In somewhat of a shocker, the San Diego Padres’ bullpen gave away a win last night in the series opener to the Oakland Athletics.
The San Diego Padres didn’t necessarily need to win last night’s series opener against the A’s, but it sure would have been nice to shake the funk that’s come over this team in the last couple of games.
After losing the last two of their weekend series against the Atlanta Braves over the weekend, the Friars were looking forward to coming home, albeit for just a couple of days before heading off to San Francisco for a three-game set.
Eric Lauer pitched beautifully.

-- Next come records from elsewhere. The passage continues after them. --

/-- A DRAM read of a code word whose stored bytes are given (R186). -/
def State.dramRead (s : State) (tile address : Nat) (stored : Octets) : Octets :=
  match (s.mergeOf tile).find? fun e => e.address == address with
  | some e => e.overlay stored
  | none => slice stored 0 32

/-- The cold registers of a code word that a poisoned read-modify-write could not read become zero (R187, R362, R496). -/
def State.zeroUnread (s : State) (tile : Nat) (e : MergeEntry) : State :=
  if e.address < 134217728 then
    { s with meters := s.meters.map fun x =>
        if x.home = tile ∧ x.record = e.address / 512 then
          { x with cold := (List.range 4).foldl (fun c r =>
              if field e.mask (8 * r + 7) (8 * r) = 0 then modifyAt c (e.address % 512 / 8 + r) fun _ => 0 else c) x.cold }
        else x }
  else s

/-- A merge entry written to DRAM: whole, or by read-modify-write, which poisons a word it cannot read; on a part with the valid
map, a word not yet valid is merged with zero bytes without a read (R185, R187, R190). -/
def State.writeMerge (s : State) (tile : Nat) (e : MergeEntry) : State :=
  let s1 := (s.mapMet tile e.address).setMerge tile ((s.mergeOf tile).filter fun x => x.address != e.address)
  let s0 := if s.hasMap && e.mask != 4294967295 then s1.count tile 11 7 else s1
  if e.mask = 4294967295 ∨ s.validBit tile e.address = false then (s0.dramStored tile e.address).count tile 11 1
  else
    let s1 := ((s0.count tile 11 2).count tile 11 0).count tile 11 1
    let o := s.dramAt tile e.address
    if o = 2 then
      let s2 := (s1.setLastEcc tile 2 e.address).dramStored tile e.address
      (((({ s2 with mem := s2.mem.setError (errorKey 2 tile e.address) poison } : State).zeroUnread tile e).count tile 11
        4).offer 0xE284 tile [tile, e.address]).failCheck 2
    else if o = 1 then (s1.dramCorrected tile e.address).dramStored tile e.address
    else s1.dramStored tile e.address

/-- The bytes of a narrow write put in an entry from an offset on (R184). -/
def MergeEntry.put (e : MergeEntry) (off : Nat) (data : Octets) : MergeEntry :=
  { e with mask := (List.range data.length).foldl (fun m i => m ||| 2 ^ (off + i)) e.mask
           bytes := (List.range 32).map fun i => if off ≤ i ∧ i < off + data.length then data.getD (i - off) 0 else e.bytes.getD i 0 }

/-- A narrow write enters the entry of its code word, or a new one; a ninth code word sends the oldest (R184, R185). -/
def State.mergeWrite (s : State) (tile address off : Nat) (data : Octets) : State :=
  let l := s.mergeOf tile
  match l.find? fun e => e.address == address with
  | some e =>
    let e' := e.put off data
    let s1 := (s.setMerge tile (l.map fun x => if x.address = address then e' else x)).count tile 11 8
    if e'.mask = 4294967295 then s1.writeMerge tile e' else s1
  | none =>
    let s1 := match l with
      | e :: _ => if l.length < 8 then s else s.writeMerge tile e
      | [] => s
    s1.setMerge tile (s1.mergeOf tile ++ [({ address := address, mask := 0, at_ := s.elapsed } : MergeEntry).put off data])

/-- An aligned write of a whole code word discards its entry (R186). -/
def State.dramWhole (s : State) (tile address : Nat) : State :=
  ((s.setMerge tile ((s.mergeOf tile).filter fun x => x.address != address)).dramStored tile address).count tile 11 1

/-- Bytes written to DRAM from an address on, code word by code word: whole ones directly, the others through the merge buffer
(R184, R186). -/
def State.dramWrite (s : State) (tile a : Nat) (data : Octets) : State :=
  (List.range ((a % 32 + data.length + 31) / 32)).foldl (fun s k =>
    let base := (a / 32 + k) * 32
    let lo := max a base
    let n := min (a + data.length) (base + 32) - lo
    if n = 32 then s.dramWhole tile base else s.mergeWrite tile base (lo - base) (slice data (lo - a) n)) s

/-- Every entry of a tile written: the fence of a fold or transfer, or a power-fail warning (R185). -/
def State.mergeFence (s : State) (tile : Nat) : State := (s.mergeOf tile).foldl (fun s e => s.writeMerge tile e) s

/-! ### Circular windows (R172, R173) -/

/-- Window 0 of a tile is the interval ring: a DRAM window with Wrap = 1 over its region (R173, R481, R496). No command enables
another (log 52). -/
def State.window (s : State) (tile w : Nat) : Window :=
  { enabled := w == 0, dram := w == 0, wrap := w == 0, base := if w = 0 then 744 * 1048576 else 0
    length := if w = 0 then 2304 * 1048576 else 0, wrapCount := (Tab.getD s.mem.windows (tile * 16 + w) {}).wrapCount }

The 23-year-old lefty went six innings, giving up just three hits and one earned run (fielder’s choice RBI via Stephen Piscotty in the second inning). He struck out seven Oakland batters and walked just two, lowering his earned-run average to a much more respectable 5.47.

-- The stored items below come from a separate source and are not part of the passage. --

-- ==== Sys2Proof/Machine/Billing.lean ====
section
/-! DEFINITION. The billing fold, the journal, periods, tariffs and demand (10 R362 to R395). -/

namespace Sys2Proof.Machine

/-! ### The fold of a meter (R377, R388 to R390) -/

/-- A register of the cold record. -/
def Meter.coldAt (x : Meter) (tariff r : Nat) : Nat := (x.cold.getD (tariff * 4 + r) 0).toNat

/-- A register of the cold record raised (R362). -/
def addCold (cold : List Word) (tariff r n : Nat) : List Word :=
  modifyAt ((List.range 64).map fun i => cold.getD i 0) (tariff * 4 + r) fun w => w + BitVec.ofNat 64 n

/-- The fold base of a register; unset where none is held (R363). -/
def Billing.base (b : Billing) (r : Nat) : Nat := b.foldBase.getD r 0xFFFFFFFFFFFFFFFF

/-- An unset fold base (R363). -/
def unsetBase : Nat := 0xFFFFFFFFFFFFFFFF

/-- One register folded: cold registers and bases after it (R377). -/
def foldRegister (x : Meter) (st : List Word × List Nat × Nat) (r : Nat) : List Word × List Nat × Nat :=
  let (cold, bases, extra) := st
  let t := x.total r
  let base := bases.getD r unsetBase
  if t = unsetTotal then st
  else if base = unsetBase then (cold, modifyAt bases r fun _ => t, extra)
  else
    let p := wrapSub 48 t (x.sinceBreak r)
    let c1 :=
      if base < p then addCold (addCold cold x.breakTariff r (p - base)) x.bookTariff r (wrapSub 48 t p)
      else if base < t then addCold cold x.bookTariff r (t - base)
      else cold
    let e0 := field extra (55 - 13 * r) (43 - 13 * r)
    let c2 := addCold c1 x.bookTariff r ((x.extra r + 8192 - e0) % 8192)
    (c2, modifyAt bases r fun _ => t, putField extra (55 - 13 * r) (43 - 13 * r) (x.extra r))

/-- The fold bases equal to the totals, charge and Extra fields of a rebuilt hot record (R380). -/
def Meter.rebased (x : Meter) : Meter :=
  { x with billing := { x.billing with
      foldBase := (List.range 4).map fun r => if x.total r = unsetTotal then unsetBase else x.total r
      extraBase := putField (putField (putField (putField 0 55 43 (x.extra 0)) 42 30 (x.extra 1)) 29 17 (x.extra 2)) 16 4 (x.extra 3)
      chargeBase := x.chargeTotal } }

/-- The four bases as held. -/
def Billing.bases (b : Billing) : List Nat := (List.range 4).map fun r => b.base r

/-- Flags of a period (R363). -/
def flagRegression : Nat := 2147483648
def flagIncomplete : Nat := 1073741824
def flagSpan : Nat := 536870912
def flagSplit : Nat := 268435456

/-- Pages written to a tile's record zone now: its wear and the write sequence go on (R474, R497). -/
def State.zoneWritten (s : State) (t n : Nat) : State :=
  if n = 0 then s
  else
    let day := s.elapsed / 86400000000000
    { s with store := { s.store with tiles := Tab.modify s.store.tiles t {} fun x =>
        { x with zoneWrites := x.zoneWrites + n, writeSeq := (x.writeSeq + n) % 2 ^ 48
                 zoneDays := (Tab.modify x.zoneDays day 0 (· + n)).filter fun e => decide (day < e.1 + 30) } } }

Lauer had a 7.67 earned-run average on May 28, the day he surrendered five runs on seven hits to the Marlins at home. Since then, Eric Lauer has been nothing short of phenomenal, owning a 2.49 earned-run average since June 2 with nineteen strikeouts in 21.2 innings. He’s allowed eleven walks during that span, though. After all, we aren’t perfect creatures.
The Padres put a run on the board in the first on a Jose Pirela (.270) RBI groundout, scoring Cory Spangenberg. In the second, Franmil Reyes led the inning off with a scorched double to left and Rafael Lopez doubled him in two batters later. That was the extent of the Friars’ offense, for the most part.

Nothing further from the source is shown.